Excerpt: Dad was one of the first white men to speak the Athabaskan language fluently in Alaska, even before it was a written language. On the nights when he drank his whiskey, his legs crossed in his green recliner and chanting Athabaskan, I didn't appreciate the language. In fact, I hated it because he only chanted it when he was intoxicated. Beside him in the green chair were his un-filtered Lucky Strikes and an ice-filled glass of amber-colored destruction, which he constantly refilled until the spirits consumed him into an unconscious state.

Margaret Loomis David, my mother, was born in Mobile, Alabama, on Dec. 25, 1912, and had always been robbed of gift-giving extravaganzas. We tried to make her feel special by wrapping presents in birthday paper as well as Christmas paper, and baking her birthday cake. I remember her crooked smile and red lipstick, her gray hair and dark eyes. The scent of her perfume, Shalimar, stayed with me for years after her death. I can still see her sitting on the end of our couch, cigarette smoke wafting in the air, her left leg securely tucked under her. Once a week my mom would visit the beauty parlor just up the street to have her hair shampooed and curled. The bounce and color in her hair was eventually replaced with bobby-pins and hairspray and blue dye.

When the three of us kids came home from elementary school we tossed our school books onto the fireplace mantle, wired from our day and desperate for play. But our excitement would disturb her peace, and our world would become darkened like hers. Only moments after arriving into the 1953 flat-roofed house my father had built, we felt her damaged spirit as she sat there sipping on her whiskey, her near daily ritual. Her empty words "How was your day?" were a vacuous question.

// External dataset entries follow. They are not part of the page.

/-- SPM_GRADE: R367, 10_spindle.md. -/
def SPM_GRADE : RegDef := ⟨"SPM_GRADE", .spm, 0xf00380018, [], 0x1f40030#40,
  [⟨"TOL", 31, 16, .rw⟩, ⟨"CURVE", 9, 8, .ro⟩, ⟨"MAX", 5, 4, .rw⟩, ⟨"REQ", 1, 0, .rw⟩]⟩
def SPM_GRADE.TOL : Fld := ⟨0xf00380018, 16, 16, 0x1f40030#40⟩
def SPM_GRADE.CURVE : Fld := ⟨0xf00380018, 8, 2, 0x1f40030#40⟩
def SPM_GRADE.MAX : Fld := ⟨0xf00380018, 4, 2, 0x1f40030#40⟩
def SPM_GRADE.REQ : Fld := ⟨0xf00380018, 0, 2, 0x1f40030#40⟩

/-- SPM_SPEED: R367, 10_spindle.md. -/
def SPM_SPEED : RegDef := ⟨"SPM_SPEED", .spm, 0xf00380020, [], 0x0#40,
  [⟨"REF", 39, 20, .ro⟩, ⟨"SPEED", 19, 0, .ro⟩]⟩
def SPM_SPEED.REF : Fld := ⟨0xf00380020, 20, 20, 0x0#40⟩
def SPM_SPEED.SPEED : Fld := ⟨0xf00380020, 0, 20, 0x0#40⟩

/-- SPM_ANGLE: R367, 10_spindle.md. -/
def SPM_ANGLE : RegDef := ⟨"SPM_ANGLE", .spm, 0xf00380028, [], 0x0#40,
  [⟨"OFFSET", 31, 16, .rw⟩, ⟨"THETA", 15, 0, .ro⟩]⟩
def SPM_ANGLE.OFFSET : Fld := ⟨0xf00380028, 16, 16, 0x0#40⟩
def SPM_ANGLE.THETA : Fld := ⟨0xf00380028, 0, 16, 0x0#40⟩

/-- SPM_PWM: R367, 10_spindle.md. -/
def SPM_PWM : RegDef := ⟨"SPM_PWM", .spm, 0xf00380030, [], 0x9c45020#40,
  [⟨"PERIOD", 27, 16, .ro⟩, ⟨"DEAD", 15, 12, .rw⟩, ⟨"ZMIN", 7, 0, .rw⟩]⟩
def SPM_PWM.PERIOD : Fld := ⟨0xf00380030, 16, 12, 0x9c45020#40⟩
def SPM_PWM.DEAD : Fld := ⟨0xf00380030, 12, 4, 0x9c45020#40⟩
def SPM_PWM.ZMIN : Fld := ⟨0xf00380030, 0, 8, 0x9c45020#40⟩

/-- SPM_ADC: R367, 10_spindle.md. -/
def SPM_ADC : RegDef := ⟨"SPM_ADC", .spm, 0xf00380038, [], 0x1404#40,
  [⟨"BACK", 15, 8, .rw⟩, ⟨"S3", 4, 0, .rw⟩]⟩
def SPM_ADC.BACK : Fld := ⟨0xf00380038, 8, 8, 0x1404#40⟩
def SPM_ADC.S3 : Fld := ⟨0xf00380038, 0, 5, 0x1404#40⟩

/-- SPM_IOFS: R367, 10_spindle.md. -/
def SPM_IOFS : RegDef := ⟨"SPM_IOFS", .spm, 0xf00380040, [], 0x0#40,
  [⟨"OFS_C", 35, 24, .rw⟩, ⟨"OFS_B", 23, 12, .rw⟩, ⟨"OFS_A", 11, 0, .rw⟩]⟩
def SPM_IOFS.OFS_C : Fld := ⟨0xf00380040, 24, 12, 0x0#40⟩
def SPM_IOFS.OFS_B : Fld := ⟨0xf00380040, 12, 12, 0x0#40⟩
def SPM_IOFS.OFS_A : Fld := ⟨0xf00380040, 0, 12, 0x0#40⟩

/-- SPM_CAL: R367, 10_spindle.md. -/
def SPM_CAL : RegDef := ⟨"SPM_CAL", .spm, 0xf00380048, [], 0x60#40,
  [⟨"REC_ADDR", 37, 16, .rw⟩, ⟨"RESULT", 15, 8, .ro⟩, ⟨"SPREAD", 7, 2, .rw⟩, ⟨"BUSY", 1, 1, .ro⟩, ⟨"START", 0, 0, .wo⟩]⟩
def SPM_CAL.REC_ADDR : Fld := ⟨0xf00380048, 16, 22, 0x60#40⟩
def SPM_CAL.RESULT : Fld := ⟨0xf00380048, 8, 8, 0x60#40⟩
def SPM_CAL.SPREAD : Fld := ⟨0xf00380048, 2, 6, 0x60#40⟩
def SPM_CAL.BUSY : Fld := ⟨0xf00380048, 1, 1, 0x60#40⟩

/-- SPM_CURR: R367, 10_spindle.md. -/
def SPM_CURR : RegDef := ⟨"SPM_CURR", .spm, 0xf00380050, [], 0x0#40,
  [⟨"IQ_REF", 31, 16, .ro⟩, ⟨"IQ", 15, 8, .ro⟩, ⟨"ID", 7, 0, .ro⟩]⟩
def SPM_CURR.IQ_REF : Fld := ⟨0xf00380050, 16, 16, 0x0#40⟩
def SPM_CURR.IQ : Fld := ⟨0xf00380050, 8, 8, 0x0#40⟩
def SPM_CURR.ID : Fld := ⟨0xf00380050, 0, 8, 0x0#40⟩

/-- SPM_VOLT: R367, 10_spindle.md. -/
def SPM_VOLT : RegDef := ⟨"SPM_VOLT", .spm, 0xf00380058, [], 0x0#40,
  [⟨"V12", 39, 32, .ro⟩, ⟨"VQ", 31, 16, .ro⟩, ⟨"VD", 15, 0, .ro⟩]⟩
def SPM_VOLT.V12 : Fld := ⟨0xf00380058, 32, 8, 0x0#40⟩
def SPM_VOLT.VQ : Fld := ⟨0xf00380058, 16, 16, 0x0#40⟩
def SPM_VOLT.VD : Fld := ⟨0xf00380058, 0, 16, 0x0#40⟩

/-- SPM_FW: R367, 10_spindle.md. -/
def SPM_FW : RegDef := ⟨"SPM_FW", .spm, 0xf00380060, [], 0x40#40,
  [⟨"ID_REF", 31, 16, .ro⟩, ⟨"STEP", 7, 0, .rw⟩]⟩
def SPM_FW.ID_REF : Fld := ⟨0xf00380060, 16, 16, 0x40#40⟩
def SPM_FW.STEP : Fld := ⟨0xf00380060, 0, 8, 0x40#40⟩

/-- SPM_START: R367, 10_spindle.md. -/
def SPM_START : RegDef := ⟨"SPM_START", .spm, 0xf00380068, [], 0x4b2322000#40,
  [⟨"BRAKE_RPM", 37, 26, .rw⟩, ⟨"RETRIES", 25, 24, .rw⟩, ⟨"STOP_WAIT", 23, 16, .rw⟩, ⟨"I_OL", 15, 0, .rw⟩]⟩
def SPM_START.BRAKE_RPM : Fld := ⟨0xf00380068, 26, 12, 0x4b2322000#40⟩
def SPM_START.RETRIES : Fld := ⟨0xf00380068, 24, 2, 0x4b2322000#40⟩
def SPM_START.STOP_WAIT : Fld := ⟨0xf00380068, 16, 8, 0x4b2322000#40⟩
def SPM_START.I_OL : Fld := ⟨0xf00380068, 0, 16, 0x4b2322000#40⟩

The population of Anchorage in 1951, the year I was born, was 47,000. Located 61 degrees north, it is just north of Oslo, Norway, and St. Petersburg, Russia. It is a subarctic climate with the Northern Boreal Forest. Anchorage is located at the base of the Chugach Mountains and alongside the treacherous Cook Inlet waters of Southcentral Alaska. We lived one block south of the city limits in Anchorage, on 16th Avenue between L and K streets. It was a nice middle-class neighborhood with lots of kids. Almost everyone knew each other.